No problem bringing in Indian origin goods from DFS. It will be treated by Customs as if it were of foreign origin. When Sula sells to duty free shop, it is considered export coz DFS pays Sula in forex. Ergo Sula gets all export benefits. Traveller has to pay in US$ and not in Indian currency to DFS. There was a time when ITDC wanted to set up DFS within India to sell imported stuff for cash $$, no questions asked so GoI cud mop up US$ floating in the cities. Project did not see light of day. We even had a concept of Deemed Export where goods made in India and sold within India but paid in forex was considered export. Remember Bajaj Chetak used to sell against forex DDs.

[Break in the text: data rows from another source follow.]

-- ==== Sys2Proof/Machine/Bezel.lean ====
section
/-! DEFINITION. The BEZEL block: reclaim and the hold window, watchdogs, traps, Limp, the log and its mirror, and supply
loss (R580 to R609). -/

namespace Sys2Proof.Machine

/-! ## Host commands -/

/-- BEZEL_RECLAIM acts (R588): each held channel named becomes the host's as it stands. RESULT0 counts them. -/
def actBezelReclaim (hso : BitVec 64) (led : BitVec 12) (fioLo : BitVec 32) (fioHi : BitVec 16) (a : Act) (s : State) :
    State :=
  let h := maskList (hso &&& s.bezel.heldHso)
  let l := maskList (led &&& s.bezel.heldLed)
  let f := maskList ((fioHi ++ fioLo : BitVec 48) &&& s.bezel.heldFio)
  let s := f.foldl fioReclaim (l.foldl ledReclaim (h.foldl hsoReclaim s))
  finish s a 0 (h.length + l.length + f.length)

/-- BEZEL_RECLAIM. -/
def execBezelReclaim (d : Desc) (hso : BitVec 64) (led : BitVec 12) (fioLo : BitVec 32) (fioHi : BitVec 16) (s : State) :
    Host.Outcome State Fault Refusal :=
  .next (accept d (.bezelReclaim hso led fioLo fioHi) (actBezelReclaim hso led fioLo fioHi) s)

/-- The 32 bytes of a log entry (Table 16.6). -/
def BzEntry.bytes (e : BzEntry) : List (BitVec 8) :=
  let b := bytesOf 4 e.seq.toNat ++ bytesOf 2 e.event.toNat ++ bytesOf 1 e.mode.toNat ++ [0] ++ bytesOf 8 e.time.toNat
    ++ bytesOf 4 e.boot.toNat ++ bytesOf 4 e.data0.toNat ++ bytesOf 4 e.data1.toNat
  b ++ bytesOf 4 (crc32c b).toNat

/-- BEZEL status LOG_SHORT. -/
def logShort : Nat := 0x80

/-- BEZEL_LOG_READ acts (R609): the entries, oldest first, into a buffer of at least 1024 bytes. -/
def actBezelLogRead (a : Act) (s : State) : State :=
  if a.d.payLen.toNat < 1024 then refuse s a logShort
  else
    let w := putBytes s a.d.ring a.d.payAddr.toNat (s.bezel.log.flatMap BzEntry.bytes)
    if w.1 < 32 * s.bezel.log.length then finishAs w.2 a stMemUe 0 w.1
    else finish w.2 a 0 s.bezel.log.length s.bezel.logSeq.toNat

/-- BEZEL_LOG_READ. -/
def execBezelLogRead (d : Desc) (s : State) : Host.Outcome State Fault Refusal :=
  .next (accept d .bezelLogRead actBezelLogRead s)

/-- BEZEL_RESET_REQ acts: OK, and the action follows 1 ms later (Table 16.8). -/
def actBezelResetReq (limp : BitVec 1) (a : Act) (s : State) : State :=
  finish { s with bezel.resetReq := some (s.clk.ns + ms, limp == 1) } a

/-- BEZEL_RESET_REQ. -/
def execBezelResetReq (d : Desc) (limp : BitVec 1) (s : State) : Host.Outcome State Fault Refusal :=
  .next (accept d (.bezelResetReq limp) (actBezelResetReq limp) s)

/-- RESET_REQ_ACTION (R609). -/
def execResetReqAction (s : State) : Host.Outcome State Fault Refusal :=
  .next (match s.bezel.resetReq with
    | none => s
    | some (t, limp) =>
      let s := { s.reach t with bezel.resetReq := none }
      if limp then limpNow s else plainReset s .software)

/-! ## Watchdogs (R595 to R598) -/

/-- Watchdog 0 counts: EN is 1 and PD_HOST is On. -/
def State.wdtRuns (s : State) : Bool := s.bezel.wdtEn && s.isOn .host

/-- A watchdog expires: event 0x1102, its EXPIRED bit, then its action. A second expiry of watchdog 3 within 10 min resets
the device. -/
def wdtExpire (s : State) (w : Nat) : State :=
  let s := logEvent { s with bezel.wdtExpired := setBit s.bezel.wdtExpired w true } 0x1102 [w]
  match w with
  | 0 => if s.bezel.wdtAction then limpNow s else deviceReset s .watchdog 0 0
  | 3 =>
    let again := match s.bezel.wdt3At with
      | some t => decide (s.clk.ns < t + 600 * sec)
      | none => false
    if again then deviceReset s .watchdog 3 0
    else { s with bezel.wdt3At := some s.clk.ns, bezel.kcSuspended := some (s.clk.ns + sec) }
  | _ => deviceReset s .watchdog (BitVec.ofNat 8 w) 0

/-- WATCHDOG_EXPIRY: only a watchdog that counts expires (Table 16.3). -/
def execWatchdogExpiry (watchdog : Fin 4) (s : State) : Host.Outcome State Fault Refusal :=
  .next (match watchdog.val with
    | 0 => if s.wdtRuns then wdtExpire (s.reach (s.bezel.lastKick + s.bezel.wdtTimeout.toNat * ms)) 0 else s
    | 3 => if s.isOn .sec then wdtExpire s 3 else s
    | w => if s.isOn .svc then wdtExpire s w else s)

/-- A write to BEZEL_WDT_KICK (R596): the count restarts and NEXT takes a new value, which is left open; a wrong or early
kick expires the watchdog. A watchdog that does not count takes no kick. -/
def kickWrite (s : State) (v : BitVec 32) : State :=
  if !s.wdtRuns then s
  else
    let early := match s.bezel.kickAt with
      | some t => decide (s.clk.ns < t + s.bezel.wdtMin.toNat * ms)
      | none => false
    if v.setWidth 16 != s.bezel.wdtNext || early then wdtExpire s 0
    else
      let r := s.takeWord
      let n := r.1.setWidth 16
      { r.2 with bezel.lastKick := s.clk.ns, bezel.kickAt := some s.clk.ns,
                 bezel.wdtNext := if n = s.bezel.wdtNext then n + 1 else n }

/-! ## The hold window -/

/-- Channels that are held. -/
def State.heldCount (s : State) : Nat :=
  (maskList s.bezel.heldHso).length + (maskList s.bezel.heldVlv).length + (maskList s.bezel.heldLed).length
    + (maskList s.bezel.heldFio).length

/-- HOLD_WINDOW_EXPIRY (R589): each channel still held takes its orphan state, event 0x1103. -/
def execHoldWindowExpiry (s : State) : Host.Outcome State Fault Refusal :=
  .next (match s.bezel.holdEnd with
    | none => s
    | some t =>
      let s := s.reach t
      let n := s.heldCount
      let s := orphanWhere s s.bezel.heldHso.getLsbD s.bezel.heldVlv.getLsbD s.bezel.heldLed.getLsbD s.bezel.heldFio.getLsbD
      logEvent (clearHeld s) 0x1103 [n])

/-! ## Faults of the cores -/

/-- LOCKSTEP_MISMATCH (R581): event 0x1107, and a reset of type 6. -/
def execLockstepMismatch (s : State) : Host.Outcome State Fault Refusal :=
  .next (plainReset (logEvent (logEvent s 0x1107 []) 0x1106 [11, 3]) .bezel)

/-- SERVICE_CORE_TRAP (Table 16.4): a trap of SC0 or SC1 resets the device, one of KC acts as an expiry of watchdog 3. -/
def execServiceCoreTrap (core : SvcCore) (s : State) : Host.Outcome State Fault Refusal :=
  .next (match core with
    | .kc => wdtExpire (logEvent s 0x1106 [8, 2]) 3
    | .sc0 | .sc1 =>
      let r := takeDetail s
      escalate r.2 7 r.1 .reset)

/-! ## Limp (R601, R602) -/

/-- The duty that a map entry commands on a 10 ms tick: DUTY while its source is active, alternating with off under
FLASH. -/
def limpDuty (s : State) (r : Rec) : Nat :=
  let src := match r.f 0 0 2 with
    | 1 => fioActive s (r.f 0 2 6)
    | 2 => s.kl15On
    | _ => true
  let flash := r.f 0 17 7
  if src != (r.f 0 8 1 == 1) && (flash = 0 || s.bezel.limpTicks / flash % 2 = 0) then r.f 1 0 13 else 0

/-- An entry's duty reaches its output through the block; a duty that the output already has is not commanded again. -/
def limpCommand (s : State) (r : Rec) : State :=
  let duty := limpDuty s r
  let n := r.f 0 11 6
  match r.f 0 9 2 with
  | 0 =>
    let c := s.hsoCh n
    if c.cmdSt = 2 && c.cmdDuty.toNat = duty && c.st != .orphan && c.st != .held then s
    else hsoApply s n 2 duty (s.freePhase n) false
  | 1 =>
    let c := s.ledCh n
    let i := s.ledField n 2 0 10
    if c.cmdDim.toNat = duty % 4096 && c.cmdI.toNat = i && c.st != .orphan && c.st != .held then s
    else ledApply s n i (duty % 4096) none false
  | _ =>
    let c := s.fioCh n
    if c.cmdDuty.toNat = duty && c.outSt != 6 && c.outSt != 7 then s else fioApply s n duty (s.fioPhase n) false

/-- LIMP_MAP_TICK. -/
def execLimpMapTick (s : State) : Host.Outcome State Fault Refusal :=
  .next (if s.pwr.mode != .limp || !s.isOn .svc then s
    else
      let s := (s.recsOf 17 2).foldl limpCommand s
      { s with bezel.limpTicks := s.bezel.limpTicks + 1 })

/-- BEZEL_CFG LIMP_EXIT in s, 0 taken as 60. -/
def State.limpExit (s : State) : Nat := match s.recField 17 1 0 2 0 8 0 with | 0 => 60 | n => n

/-- LIMP_EXIT (R602): KL15 has been off long enough and every bus sleeps, event 0x1105 and a reset of type 7. -/
def execLimpExit (s : State) : Host.Outcome State Fault Refusal :=
  .next (if s.pwr.mode == .limp && !s.kl15On && s.busesAsleep then
    let s := s.reach (s.bezel.kl15OffAt + s.limpExit * sec)
    plainReset (logEvent s 0x1105 []) .limpExit
  else s)

/-! ## Mirror and supply loss -/

/-- MIRROR_ERASE_DONE (R606). -/
def execMirrorEraseDone (s : State) : Host.Outcome State Fault Refusal :=
  .next (if s.bezel.mirrorErasing then { s with bezel.mirrorErasing := false, bezel.mirrorSlot := 0, nor.mirror := [] } else s)

/-- Every program or erase of NOR stops; what was being written stays not valid (R196, R565, R654). -/
def norStop (s : State) : State :=
  let cut := !s.upd.writes.isEmpty
  { s with
    cfg.persisting := false, cfg.persistAct := none, cfg.persistImage := {},
    nor.boot0 := if cut && s.upd.copy1 then none else s.nor.boot0,
    nor.boot1 := if cut && !s.upd.copy1 then none else s.nor.boot1,
    upd.writes := [], upd.landing := [], loupe.programming := none }

/-- SUPPLY_LOSS (R607), in its four steps; `holdUpLeft` says whether at least 4 ms of hold-up are left. -/
def execSupplyLoss (holdUpLeft : Bool) (s : State) : Host.Outcome State Fault Refusal :=
  .next (
    let s := norStop (logEvent s 0x1108 [])
    let s := clearHeld (vlvAllOff (fioAllOff (lightsOff (hsoAllOff s))) stAbortedPower)
    let s := if holdUpLeft then mirrorLog s else { s with bezel.mirrorSkipped := true }
    { s with pwr.supplyLost := true })

/-- SUPPLY_RETURN: the rails of Table 2.7 have lost power-good with KL30_L (R696), so a device reset of type 4 follows
where they were up. -/
def execSupplyReturn (s : State) : Host.Outcome State Fault Refusal :=
  .next (
    if !s.pwr.supplyLost then s
    else
      let s := { s with pwr.supplyLost := false }
      match s.pwr.mode with
      | .park | .guard | .storage => if s.pwr.entering then plainReset s .escalation else s
      | _ => plainReset s .escalation)

end Sys2Proof.Machine
end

Posted @ May 10, 2011 11:59


Subhash Arora Says:


I thought the permit system was over in Mumbai a long time back and exists only in Gujarat! Incidentally 2 bottles of wine noramally make 1.5 liters and 2 liters of alcohol is allowed by law to be imported anyway. So 3 bottles of wine are generally allowed without any fuss unless the customs officer got up from the wrong side of the bed that morning ( in Delhi, we find them very polite and understanding). My question is if you buy Sula or Four Seasons, these are Indian wines (no doubt without taxes) but the import dutiy is applicable only to foreign goods!. Obviously, i am looking for a lacuna that will help the overseas travellers to bring in 5 liters of Indian wine, which I believe is the inter-state law for wines carried by air.. Subhash Arora

Posted @ May 09, 2011 17:52


B.Shankaranarayan Says:

No customs officer can object to your bringing in Indian origin products bought at a duty free store in Indian airports as long as it is within the allowance. As per the Bombay Prohibition Act, everyone in Maharashtra needs a permit to consume alcohol. In 2009 the then state excise principal secretary Ramanath Jha said "Anyone coming from abroad can carry two bottles of wine. But the moment he steps out of the Mumbai or any other airport in the state, he can be prosecuted for not having a permit. As the policy adopted by the state contradicts the national policy, we proposed to scrap the system.'' See TOI, Mumbai Feb.7, 2009. Jha, as happens to all practical thinking bureaucrats in this country, was transferred, the new secy. feigned total ignorance of the subject and the politicians and excise officials buried it. Another sensible idea scotched (!!).